Reproduce only the lines that run from the line containing "bits [7:0] (R7). -/" to the end of the entries below, exactly as they stand.
════════════════════
-- ==== Sys2Proof/Word.lean ====
section
/-! DEFINITION. The words of the block: 32-bit registers (R8), bytes, and the 512-bit payload of one flit (R48). -/

namespace Sys2Proof

/-- A register or a configuration data word (R8). -/
abbrev Word := BitVec 32

/-- A byte of memory; the byte at the lowest address holds bits [7:0] (R7). -/
abbrev Byte := BitVec 8

/-- The payload of a flit: a header unit or a data unit (R48). -/
abbrev Payload := BitVec 512

end Sys2Proof
end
════════════════════
### WRITTEN SOLUTION
/-- A byte of memory; the byte at the lowest address holds bits [7:0] (R7). -/
abbrev Byte := BitVec 8

/-- The payload of a flit: a header unit or a data unit (R48). -/
abbrev Payload := BitVec 512

end Sys2Proof
end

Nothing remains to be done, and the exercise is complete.